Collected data
/-- What the combiner does in its CHECK phase (R173, R174, R177, R183): it goes back to receiving, or it makes sends of the
complete oldest epoch, after which it stops for now, takes the fault of a dead receiver, or, having served all, removes the
set. -/
inductive CheckOp (s t : State) : Prop
  | collect (hready : readyEpoch s = none) (ht : t = keepCollecting s)
  | sends (e : Epoch) (es : List Entry) (hready : readyEpoch s = some (e, es)) (hsends : ReflTransGen (CmbSend e es) s t)
  | dead (e : Epoch) (es : List Entry) (hready : readyEpoch s = some (e, es)) (mid : State) (nd : Node)
      (hsends : ReflTransGen (CmbSend e es) s mid) (hn : mid.nodes[mid.cmb.sent]? = some nd) (hdead : nd.rx.rxAlive = false)
      (ht : t = raiseFault .cmb .channelDisconnected mid)
  | finish (e : Epoch) (es : List Entry) (hready : readyEpoch s = some (e, es)) (mid : State)
      (hsends : ReflTransGen (CmbSend e es) s mid) (hall : mid.nNodes ≤ mid.cmb.sent) (ht : t = finishCombine e mid)

/-- Everything one send can do, as a send that succeeds, the end of the receivers, or a fault. -/
theorem sendOne_send (e : Epoch) (es : List Entry) (s : State) :
    (s.nNodes ≤ s.cmb.sent ∧ sendOne e es s = .done s) ∨
    (∃ t, sendOne e es s = .done t ∧ CmbSend e es s t) ∨
    ∃ nd, s.nodes[s.cmb.sent]? = some nd ∧ nd.rx.rxAlive = false ∧
      sendOne e es s = .raised (raiseFault .cmb .channelDisconnected s) := by
  rcases sendOne_cases e es s with ⟨hn, h⟩ | ⟨nd, hn, ⟨hdead, h⟩ | ⟨halive, h⟩⟩
  · exact .inl ⟨List.getElem?_eq_none_iff.1 hn, h⟩
  · exact .inr (.inr ⟨nd, hn, hdead, h⟩)
  · exact .inr (.inl ⟨_, h, .intro nd hn halive⟩)

theorem CmbSend.nNodes {e : Epoch} {es : List Entry} {s t : State} (h : CmbSend e es s t) : t.nNodes = s.nNodes := by
  cases h
  exact List.length_set

theorem CmbSend.sent {e : Epoch} {es : List Entry} {s t : State} (h : CmbSend e es s t) : t.cmb.sent = s.cmb.sent + 1 := by
  cases h
  rfl

/-- What the next `k` sends of a combine do: all that there are receivers for, or those before a dead receiver. -/
theorem sendMany_sends (e : Epoch) (es : List Entry) : ∀ (k : Nat) (s : State),
    (∃ t, sendMany e es k s = .done t ∧ ReflTransGen (CmbSend e es) s t ∧
      (t.nNodes ≤ t.cmb.sent ∨ t.cmb.sent = s.cmb.sent + k) ∧ t.nNodes = s.nNodes) ∨
    ∃ mid nd, sendMany e es k s = .raised (raiseFault .cmb .channelDisconnected mid) ∧ ReflTransGen (CmbSend e es) s mid ∧
      mid.nodes[mid.cmb.sent]? = some nd ∧ nd.rx.rxAlive = false := by
  intro k
  induction k with
  | zero => intro s; exact .inl ⟨s, rfl, .refl, .inr rfl, rfl⟩
  | succ k ih =>
    intro s
    rw [sendMany]
    rcases sendOne_send e es s with ⟨hall, h⟩ | ⟨u, h, hsend⟩ | ⟨nd, hn, hdead, h⟩
    · rw [h]
      rcases ih s with ⟨t, h', hsends, hsent, hlen⟩ | hraised
      · refine .inl ⟨t, h', hsends, .inl ?_, hlen⟩
        rcases hsent with hsent | hsent
        · exact hsent
        · omega
      · exact .inr hraised
    · rw [h]
      rcases ih u with ⟨t, h', hsends, hsent, hlen⟩ | ⟨mid, nd, h', hsends, hn, hdead⟩
      · refine .inl ⟨t, h', .head hsend hsends, hsent.imp_right fun hk => ?_, hlen.trans hsend.nNodes⟩
        rw [hk, hsend.sent]
        omega
      · exact .inr ⟨mid, nd, h', .head hsend hsends, hn, hdead⟩
    · rw [h]
      exact .inr ⟨s, nd, rfl, .refl, hn, hdead⟩

theorem CheckOp.wholeCombine {s : State} {e : Epoch} {es : List Entry} (hready : readyEpoch s = some (e, es)) :
    CheckOp s (wholeCombine e es s) := by
  rw [Machine.wholeCombine]
  rcases sendMany_sends e es (s.nNodes - s.cmb.sent) s with ⟨t, h, hsends, hsent, hlen⟩ | ⟨mid, nd, h, hsends, hn, hdead⟩
  · rw [h]
    exact .finish e es hready t hsends (by rcases hsent with h | h <;> omega) rfl
  · rw [h]
    exact .dead e es hready mid nd hsends hn hdead rfl

theorem CheckOp.wholeCheck (s : State) : CheckOp s (wholeCheck s) := by
  cases hready : readyEpoch s with
  | none => exact .collect hready (by rw [Machine.wholeCheck, hready])
  | some p => exact wholeCheck_ready hready ▸ .wholeCombine hready

/-- Everything one atomic step of a check can do: at most one send. -/
theorem checkTurn_cases (s : State) :
    (readyEpoch s = none ∧ checkTurn s = keepCollecting s) ∨
    ∃ e es, readyEpoch s = some (e, es) ∧
      ((s.nNodes ≤ s.cmb.sent ∧ checkTurn s = finishCombine e s) ∨
       (∃ t, CmbSend e es s t ∧ t.cmb.sent < t.nNodes ∧ checkTurn s = t) ∨
       (∃ t, CmbSend e es s t ∧ t.nNodes ≤ t.cmb.sent ∧ checkTurn s = finishCombine e t) ∨
       ∃ nd, s.nodes[s.cmb.sent]? = some nd ∧ nd.rx.rxAlive = false ∧
        checkTurn s = raiseFault .cmb .channelDisconnected s) := by
  rw [checkTurn]
  cases hready : readyEpoch s with
  | none => exact .inl ⟨rfl, rfl⟩
  | some p =>
    obtain ⟨e, es⟩ := p
    refine .inr ⟨e, es, rfl, ?_⟩
    dsimp only
    split
    case isFalse hall => exact .inl ⟨Nat.not_lt.1 hall, rfl⟩
    case isTrue hlt =>
      refine .inr ?_
      rcases sendOne_send e es s with ⟨hall, -⟩ | ⟨t, h, hsend⟩ | ⟨nd, hn, hdead, h⟩
      · omega
      · rw [h]
        dsimp only
        split
        case isTrue hmore => exact .inl ⟨t, hsend, hmore, rfl⟩
        case isFalse hall => exact .inr (.inl ⟨t, hsend, Nat.not_lt.1 hall, rfl⟩)
      · rw [h]
        exact .inr (.inr ⟨nd, hn, hdead, rfl⟩)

• **TASK BRIEF**: List the lines of the records where "that" occurs.

• **EXERCISE OUTPUT**:
/-- Everything one send can do, as a send that succeeds, the end of the receivers, or a fault. -/
/-- What the next `k` sends of a combine do: all that there are receivers for, or those before a dead receiver. -/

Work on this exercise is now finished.